**INSTRUCTIONS FOR THE TASK**
Only the lines from the top of the data through the line with "old version is" should be repeated, each exactly as written.

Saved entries
= = =
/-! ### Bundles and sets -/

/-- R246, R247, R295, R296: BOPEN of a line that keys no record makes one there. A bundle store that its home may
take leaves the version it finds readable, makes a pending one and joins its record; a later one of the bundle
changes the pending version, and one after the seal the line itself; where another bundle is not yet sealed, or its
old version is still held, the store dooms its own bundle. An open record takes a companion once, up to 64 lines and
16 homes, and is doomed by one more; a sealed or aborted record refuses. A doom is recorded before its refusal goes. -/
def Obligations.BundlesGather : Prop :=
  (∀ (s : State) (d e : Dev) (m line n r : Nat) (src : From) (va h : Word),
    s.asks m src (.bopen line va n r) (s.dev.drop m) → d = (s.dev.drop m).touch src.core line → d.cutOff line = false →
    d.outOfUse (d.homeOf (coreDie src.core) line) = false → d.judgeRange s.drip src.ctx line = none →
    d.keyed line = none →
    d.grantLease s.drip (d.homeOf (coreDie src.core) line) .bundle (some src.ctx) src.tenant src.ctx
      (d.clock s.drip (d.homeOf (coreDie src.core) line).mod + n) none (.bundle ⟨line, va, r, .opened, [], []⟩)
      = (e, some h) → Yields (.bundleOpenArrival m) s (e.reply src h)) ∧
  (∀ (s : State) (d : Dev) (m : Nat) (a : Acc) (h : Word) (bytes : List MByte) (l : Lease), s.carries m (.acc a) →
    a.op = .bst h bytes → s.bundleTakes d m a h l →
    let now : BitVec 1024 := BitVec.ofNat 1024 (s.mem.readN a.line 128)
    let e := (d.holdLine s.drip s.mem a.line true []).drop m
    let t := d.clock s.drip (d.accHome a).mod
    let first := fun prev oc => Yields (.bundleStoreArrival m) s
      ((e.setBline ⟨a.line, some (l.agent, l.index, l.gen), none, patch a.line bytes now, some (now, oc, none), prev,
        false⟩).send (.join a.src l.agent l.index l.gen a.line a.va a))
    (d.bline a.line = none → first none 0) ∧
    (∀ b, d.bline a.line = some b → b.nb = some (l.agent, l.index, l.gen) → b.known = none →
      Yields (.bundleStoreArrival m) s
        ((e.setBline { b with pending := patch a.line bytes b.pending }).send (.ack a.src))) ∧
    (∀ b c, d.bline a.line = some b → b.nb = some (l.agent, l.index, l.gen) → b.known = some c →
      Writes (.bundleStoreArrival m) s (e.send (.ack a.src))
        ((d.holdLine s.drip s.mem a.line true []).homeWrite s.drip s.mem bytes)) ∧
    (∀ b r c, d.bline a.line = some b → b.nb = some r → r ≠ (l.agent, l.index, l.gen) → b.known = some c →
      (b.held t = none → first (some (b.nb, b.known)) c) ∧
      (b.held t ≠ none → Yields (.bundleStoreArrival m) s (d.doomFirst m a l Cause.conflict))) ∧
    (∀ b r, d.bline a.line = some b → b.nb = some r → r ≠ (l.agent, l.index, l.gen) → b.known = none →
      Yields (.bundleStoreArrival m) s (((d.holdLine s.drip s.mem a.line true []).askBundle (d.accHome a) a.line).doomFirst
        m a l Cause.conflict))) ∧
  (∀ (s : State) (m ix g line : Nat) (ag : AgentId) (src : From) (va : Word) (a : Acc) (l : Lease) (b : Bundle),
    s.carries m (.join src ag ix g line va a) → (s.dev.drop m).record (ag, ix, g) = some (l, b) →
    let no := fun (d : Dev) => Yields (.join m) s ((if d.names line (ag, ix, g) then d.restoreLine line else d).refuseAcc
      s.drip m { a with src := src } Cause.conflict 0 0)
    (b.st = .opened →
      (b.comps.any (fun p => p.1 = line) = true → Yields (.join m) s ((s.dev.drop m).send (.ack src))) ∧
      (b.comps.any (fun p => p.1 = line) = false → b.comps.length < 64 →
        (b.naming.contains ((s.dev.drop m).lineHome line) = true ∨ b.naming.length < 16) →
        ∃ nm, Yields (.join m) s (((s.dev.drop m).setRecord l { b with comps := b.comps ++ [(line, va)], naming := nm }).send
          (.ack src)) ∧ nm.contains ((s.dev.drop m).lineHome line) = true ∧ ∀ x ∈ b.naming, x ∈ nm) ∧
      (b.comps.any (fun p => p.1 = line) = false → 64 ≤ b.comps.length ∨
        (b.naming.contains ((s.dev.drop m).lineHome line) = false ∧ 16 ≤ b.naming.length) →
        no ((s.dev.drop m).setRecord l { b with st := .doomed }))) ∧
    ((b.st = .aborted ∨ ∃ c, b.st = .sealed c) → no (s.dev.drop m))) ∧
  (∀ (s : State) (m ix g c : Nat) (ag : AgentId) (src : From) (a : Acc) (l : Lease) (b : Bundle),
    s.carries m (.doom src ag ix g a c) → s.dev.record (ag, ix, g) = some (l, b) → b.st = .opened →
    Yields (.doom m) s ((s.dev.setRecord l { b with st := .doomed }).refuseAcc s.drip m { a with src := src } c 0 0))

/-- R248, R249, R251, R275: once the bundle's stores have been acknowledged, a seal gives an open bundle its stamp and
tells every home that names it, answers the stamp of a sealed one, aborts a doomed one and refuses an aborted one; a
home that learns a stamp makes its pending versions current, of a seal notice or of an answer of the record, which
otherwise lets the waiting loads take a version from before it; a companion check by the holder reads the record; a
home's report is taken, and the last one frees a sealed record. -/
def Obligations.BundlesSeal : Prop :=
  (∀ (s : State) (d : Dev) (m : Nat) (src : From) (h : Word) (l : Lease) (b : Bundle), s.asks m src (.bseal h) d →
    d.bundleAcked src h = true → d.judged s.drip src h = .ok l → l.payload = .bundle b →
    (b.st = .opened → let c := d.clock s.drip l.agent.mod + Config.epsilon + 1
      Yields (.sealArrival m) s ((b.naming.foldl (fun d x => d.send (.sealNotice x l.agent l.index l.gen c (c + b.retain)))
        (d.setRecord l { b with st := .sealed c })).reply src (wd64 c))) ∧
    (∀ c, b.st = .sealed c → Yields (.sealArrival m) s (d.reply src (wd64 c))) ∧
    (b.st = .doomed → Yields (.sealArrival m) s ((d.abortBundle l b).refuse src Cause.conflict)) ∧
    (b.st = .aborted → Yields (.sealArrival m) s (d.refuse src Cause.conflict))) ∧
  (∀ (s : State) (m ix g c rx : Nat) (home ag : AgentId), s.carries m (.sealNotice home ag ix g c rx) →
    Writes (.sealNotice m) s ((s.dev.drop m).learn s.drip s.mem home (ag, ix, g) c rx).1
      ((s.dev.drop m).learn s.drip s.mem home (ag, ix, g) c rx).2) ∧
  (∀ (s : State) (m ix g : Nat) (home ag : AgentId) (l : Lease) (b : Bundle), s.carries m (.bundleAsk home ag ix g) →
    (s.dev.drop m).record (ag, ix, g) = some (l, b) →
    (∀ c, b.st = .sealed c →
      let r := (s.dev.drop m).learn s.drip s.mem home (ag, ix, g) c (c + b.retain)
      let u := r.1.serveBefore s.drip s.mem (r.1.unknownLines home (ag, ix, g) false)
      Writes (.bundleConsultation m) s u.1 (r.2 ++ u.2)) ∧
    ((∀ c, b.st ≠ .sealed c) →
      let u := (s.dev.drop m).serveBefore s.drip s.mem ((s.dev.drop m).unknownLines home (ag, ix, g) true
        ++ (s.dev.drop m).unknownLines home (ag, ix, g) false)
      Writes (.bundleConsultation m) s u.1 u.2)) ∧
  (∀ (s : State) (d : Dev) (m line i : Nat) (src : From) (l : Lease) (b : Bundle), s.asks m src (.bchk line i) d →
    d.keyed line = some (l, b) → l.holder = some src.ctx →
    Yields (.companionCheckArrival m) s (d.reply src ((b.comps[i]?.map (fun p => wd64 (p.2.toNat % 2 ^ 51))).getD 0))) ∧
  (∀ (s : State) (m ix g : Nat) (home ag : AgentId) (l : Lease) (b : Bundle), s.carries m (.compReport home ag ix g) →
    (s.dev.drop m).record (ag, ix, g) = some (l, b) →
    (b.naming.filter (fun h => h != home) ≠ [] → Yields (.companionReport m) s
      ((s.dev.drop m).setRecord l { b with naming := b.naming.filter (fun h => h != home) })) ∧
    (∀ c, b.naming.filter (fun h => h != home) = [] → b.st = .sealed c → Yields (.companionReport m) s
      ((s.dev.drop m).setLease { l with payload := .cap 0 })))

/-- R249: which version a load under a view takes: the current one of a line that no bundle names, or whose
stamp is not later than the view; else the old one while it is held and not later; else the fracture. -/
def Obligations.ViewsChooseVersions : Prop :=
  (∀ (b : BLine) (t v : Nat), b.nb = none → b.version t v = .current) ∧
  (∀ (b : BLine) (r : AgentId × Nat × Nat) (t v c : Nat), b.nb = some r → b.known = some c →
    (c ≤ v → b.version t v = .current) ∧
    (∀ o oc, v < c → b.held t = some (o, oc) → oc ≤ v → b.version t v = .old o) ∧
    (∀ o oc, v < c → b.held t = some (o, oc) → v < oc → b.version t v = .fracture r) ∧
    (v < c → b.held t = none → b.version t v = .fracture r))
= = =
**SOLVED EXERCISE**
/-! ### Bundles and sets -/

/-- R246, R247, R295, R296: BOPEN of a line that keys no record makes one there. A bundle store that its home may
take leaves the version it finds readable, makes a pending one and joins its record; a later one of the bundle
changes the pending version, and one after the seal the line itself; where another bundle is not yet sealed, or its
old version is still held, the store dooms its own bundle. An open record takes a companion once, up to 64 lines and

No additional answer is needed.